Most tools working with Mach-Os handle "fat", or universal, binaries (ones that contain sub-Mach-Os for several architectures) transparently. Clang can build universal binaries with all the requested architectures, dyld chooses what architecture to load from a dylib based on what architectures the executable supports, and tools like ld, otool and nm work with the host (i.e. x86–64) architecture, unless explicitly overridden with a flag. The only thing that actually reminds you there are multiple architectures being processed is that you get compile errors and warnings twice, once for each architecture.

Having to provide two different reexport lists breaks the illusion. There's no built-in option in ld to use different lists for different architectures, which means we have to link dylibs for each architecture separately and then combine them using lipo:

$ ld -o CF_i386.dylib CFFiles.o -arch i386 -lobjc -reexported_symbols_list reexport_i386.exp
$ ld -o CF_x86-64.dylib CFFiles.o -arch x86_64 -lobjc -reexported_symbols_list reexport_x86_64.exp
$ lipo -arch i386 CF_i386.dylib -arch x86_64 CF_x86-64.dylib -create -output CoreFoundation

In Darling, we use a CMake function named add_separated_framework that abstracts separated linking and running lipo, so the real CMake script for building Core Foundation looks like this:

add_separated_framework(CoreFoundation
        CURRENT_VERSION
        SOURCES
                ${cf_sources}
        VERSION "A"
        DEPENDENCIES
                objc
                system
                icucore
        LINK_FLAGS
                # ...misc common flags here
)
set_property(TARGET CoreFoundation_i386 APPEND_STRING PROPERTY
  LINK_FLAGS " -Wl,-reexported_symbols_list,${CMAKE_CURRENT_SOURCE_DIR}/reexport_i386.exp")
set_property(TARGET CoreFoundation_x86_64 APPEND_STRING PROPERTY
  LINK_FLAGS " -Wl,-reexported_symbols_list,${CMAKE_CURRENT_SOURCE_DIR}/reexport_x86_64.exp")

Meta-symbols

Meta-symbols is yet another feature designed to allow Apple to move symbols and libraries around without breaking old code.

When building a Mach-O file, you should always specify the earliest version of macOS it supports by using the -mmacosx-version-min=10.x compiler option (or similar options for iOS, tvOS, watchOS, and whatever other OS names Apple comes up with for its products in the future).

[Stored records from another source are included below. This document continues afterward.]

-- ==== Sys2Proof/Laws/PerInstr.lean ====
section
/-! SUPPORT. Facts about every instruction as syntax, one lemma for each constructor. -/

namespace Sys2Proof.Laws.EncodedLength

/-- The encoding of a well-formed instruction is as long as 30_encoding.md R45 says, and its first byte
alone tells that length (R59). -/
def Statement (i : Instr) : Prop :=
  i.wellFormed = true →
    (encode i).length = i.length ∧ (encode i).head?.map (fun op => 1 + followOn op) = some i.length

theorem followOn_invalid : ∀ op : Byte, isInvalidByte op = true → followOn op = 0 := by decide

theorem family00 (n : BitVec 3) : Statement (.family00 n) :=
  fun _ => ⟨rfl, congrArg (fun k => some (1 + k))
    ((by decide : ∀ x, followOn (opcodeByte 0x00#8 x) = 0) n)⟩

theorem family08 (n : BitVec 3) : Statement (.family08 n) :=
  fun _ => ⟨rfl, congrArg (fun k => some (1 + k))
    ((by decide : ∀ x, followOn (opcodeByte 0x08#8 x) = 0) n)⟩

theorem family10 (n : BitVec 3) : Statement (.family10 n) :=
  fun _ => ⟨rfl, congrArg (fun k => some (1 + k))
    ((by decide : ∀ x, followOn (opcodeByte 0x10#8 x) = 0) n)⟩

theorem family18 (n : BitVec 3) : Statement (.family18 n) :=
  fun _ => ⟨rfl, congrArg (fun k => some (1 + k))
    ((by decide : ∀ x, followOn (opcodeByte 0x18#8 x) = 0) n)⟩

theorem family20 (n : BitVec 3) : Statement (.family20 n) :=
  fun _ => ⟨rfl, congrArg (fun k => some (1 + k))
    ((by decide : ∀ x, followOn (opcodeByte 0x20#8 x) = 0) n)⟩

theorem xor (n : BitVec 3) : Statement (.xor n) :=
  fun _ => ⟨rfl, congrArg (fun k => some (1 + k))
    ((by decide : ∀ x, followOn (opcodeByte 0x28#8 x) = 0) n)⟩

theorem family30 (n : BitVec 3) : Statement (.family30 n) :=
  fun _ => ⟨rfl, congrArg (fun k => some (1 + k))
    ((by decide : ∀ x, followOn (opcodeByte 0x30#8 x) = 0) n)⟩

theorem family38 (n : BitVec 3) : Statement (.family38 n) :=
  fun _ => ⟨rfl, congrArg (fun k => some (1 + k))
    ((by decide : ∀ x, followOn (opcodeByte 0x38#8 x) = 0) n)⟩

theorem family40 (n : BitVec 3) : Statement (.family40 n) :=
  fun _ => ⟨rfl, congrArg (fun k => some (1 + k))
    ((by decide : ∀ x, followOn (opcodeByte 0x40#8 x) = 0) n)⟩

theorem sbc (n : BitVec 3) : Statement (.sbc n) :=
  fun _ => ⟨rfl, congrArg (fun k => some (1 + k))
    ((by decide : ∀ x, followOn (opcodeByte 0x48#8 x) = 0) n)⟩

theorem family50 (n : BitVec 3) : Statement (.family50 n) :=
  fun _ => ⟨rfl, congrArg (fun k => some (1 + k))
    ((by decide : ∀ x, followOn (opcodeByte 0x50#8 x) = 0) n)⟩

theorem op5xHi (k : BitVec 3) : Statement (.op5xHi k) :=
  fun _ => ⟨rfl, congrArg (fun k => some (1 + k))
    ((by decide : ∀ x, followOn (opcodeByte 0x58#8 x) = 0) k)⟩

theorem scf : Statement .scf :=
  fun _ => ⟨rfl, rfl⟩

theorem bit (k : BitVec 3) : Statement (.bit k) :=
  fun _ => ⟨rfl, congrArg (fun k => some (1 + k))
    ((by decide : ∀ x, followOn (opcodeByte 0x60#8 x) = 0) k)⟩

theorem op6xHi (k : BitVec 3) : Statement (.op6xHi k) :=
  fun _ => ⟨rfl, congrArg (fun k => some (1 + k))
    ((by decide : ∀ x, followOn (opcodeByte 0x68#8 x) = 0) k)⟩

theorem ccf : Statement .ccf :=
  fun _ => ⟨rfl, rfl⟩

theorem movAccToReg (n : BitVec 3) : Statement (.movAccToReg n) :=
  fun _ => ⟨rfl, congrArg (fun k => some (1 + k))
    ((by decide : ∀ x, followOn (opcodeByte 0x70#8 x) = 0) n)⟩

theorem cmp (n : BitVec 3) : Statement (.cmp n) :=
  fun _ => ⟨rfl, congrArg (fun k => some (1 + k))
    ((by decide : ∀ x, followOn (opcodeByte 0x78#8 x) = 0) n)⟩

theorem push (n : BitVec 3) : Statement (.push n) :=
  fun _ => ⟨rfl, congrArg (fun k => some (1 + k))
    ((by decide : ∀ x, followOn (opcodeByte 0x80#8 x) = 0) n)⟩

theorem pop (n : BitVec 3) : Statement (.pop n) :=
  fun _ => ⟨rfl, congrArg (fun k => some (1 + k))
    ((by decide : ∀ x, followOn (opcodeByte 0x88#8 x) = 0) n)⟩

theorem jnz (r : Byte) : Statement (.jnz r) :=
  fun _ => ⟨rfl, rfl⟩

theorem jnc (r : Byte) : Statement (.jnc r) :=
  fun _ => ⟨rfl, rfl⟩

theorem jccLowGroup (c : BitVec 3) (r : Byte) : Statement (.jccLowGroup c r) :=
  fun _ => ⟨rfl, congrArg (fun k => some (1 + k))
    ((by decide : ∀ x, followOn (opcodeByte 0x90#8 x) = 1) c)⟩

theorem jz (r : Byte) : Statement (.jz r) :=
  fun _ => ⟨rfl, rfl⟩

theorem jc (r : Byte) : Statement (.jc r) :=
  fun _ => ⟨rfl, rfl⟩

theorem jccHighGroup (c : BitVec 3) (r : Byte) : Statement (.jccHighGroup c r) :=
  fun _ => ⟨rfl, congrArg (fun k => some (1 + k))
    ((by decide : ∀ x, followOn (opcodeByte 0x98#8 x) = 1) c)⟩

theorem invalid (op : Byte) : Statement (.invalid op) :=
  fun h => ⟨rfl, congrArg (fun k => some (1 + k)) (followOn_invalid op h)⟩

theorem ret : Statement .ret :=
  fun _ => ⟨rfl, rfl⟩

theorem iret : Statement .iret :=
  fun _ => ⟨rfl, rfl⟩

theorem jmp (imm : Word16) : Statement (.jmp imm) :=
  fun _ => ⟨rfl, rfl⟩

theorem call (imm : Word16) : Statement (.call imm) :=
  fun _ => ⟨rfl, rfl⟩

theorem incW (n : BitVec 3) : Statement (.incW n) :=
  fun _ => ⟨rfl, congrArg (fun k => some (1 + k))
    ((by decide : ∀ x, followOn (opcodeByte 0xc0#8 x) = 0) n)⟩

theorem storeAbs16 (n : BitVec 3) (addr : Word16) : Statement (.storeAbs16 n addr) :=
  fun _ => ⟨rfl, congrArg (fun k => some (1 + k))
    ((by decide : ∀ x, followOn (opcodeByte 0xc8#8 x) = 2) n)⟩

theorem storeIndirect (n : BitVec 3) : Statement (.storeIndirect n) :=
  fun _ => ⟨rfl, congrArg (fun k => some (1 + k))
    ((by decide : ∀ x, followOn (opcodeByte 0xd0#8 x) = 0) n)⟩

theorem storeIndirectOffset (n : BitVec 3) (offs : Byte) : Statement (.storeIndirectOffset n offs) :=
  fun _ => ⟨rfl, congrArg (fun k => some (1 + k))
    ((by decide : ∀ x, followOn (opcodeByte 0xd8#8 x) = 1) n)⟩

theorem loadImm8 (n : BitVec 3) (imm : Byte) : Statement (.loadImm8 n imm) :=
  fun _ => ⟨rfl, congrArg (fun k => some (1 + k))
    ((by decide : ∀ x, followOn (opcodeByte 0xe0#8 x) = 1) n)⟩

theorem loadAbs16 (n : BitVec 3) (addr : Word16) : Statement (.loadAbs16 n addr) :=
  fun _ => ⟨rfl, congrArg (fun k => some (1 + k))
    ((by decide : ∀ x, followOn (opcodeByte 0xe8#8 x) = 2) n)⟩

theorem loadIndirect (n : BitVec 3) : Statement (.loadIndirect n) :=
  fun _ => ⟨rfl, congrArg (fun k => some (1 + k))
    ((by decide : ∀ x, followOn (opcodeByte 0xf0#8 x) = 0) n)⟩

theorem loadIndirectOffset (n : BitVec 3) (offs : Byte) : Statement (.loadIndirectOffset n offs) :=
  fun _ => ⟨rfl, congrArg (fun k => some (1 + k))
    ((by decide : ∀ x, followOn (opcodeByte 0xf8#8 x) = 1) n)⟩

end Sys2Proof.Laws.EncodedLength
end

This option controls multiple things; for instance, it activates or deactivates various availability macros like AVAILABLE_MAC_OS_X_VERSION_10_13_AND_LATER and switches between libstdc++ (GNU version) and libc++ (LLVM version) for the C++ standard library implementation. For this post, we'll focus on what effect it has on the linker and the produced Mach-O. In particular, ld has a -macosx_version_min option of its own (note the underscores and the lack of an extra m) that makes it emit a LC_VERSION_MIN_MACOSX Mach-O command (to signal dyld to error out if the file is being loaded on an earlier OS version).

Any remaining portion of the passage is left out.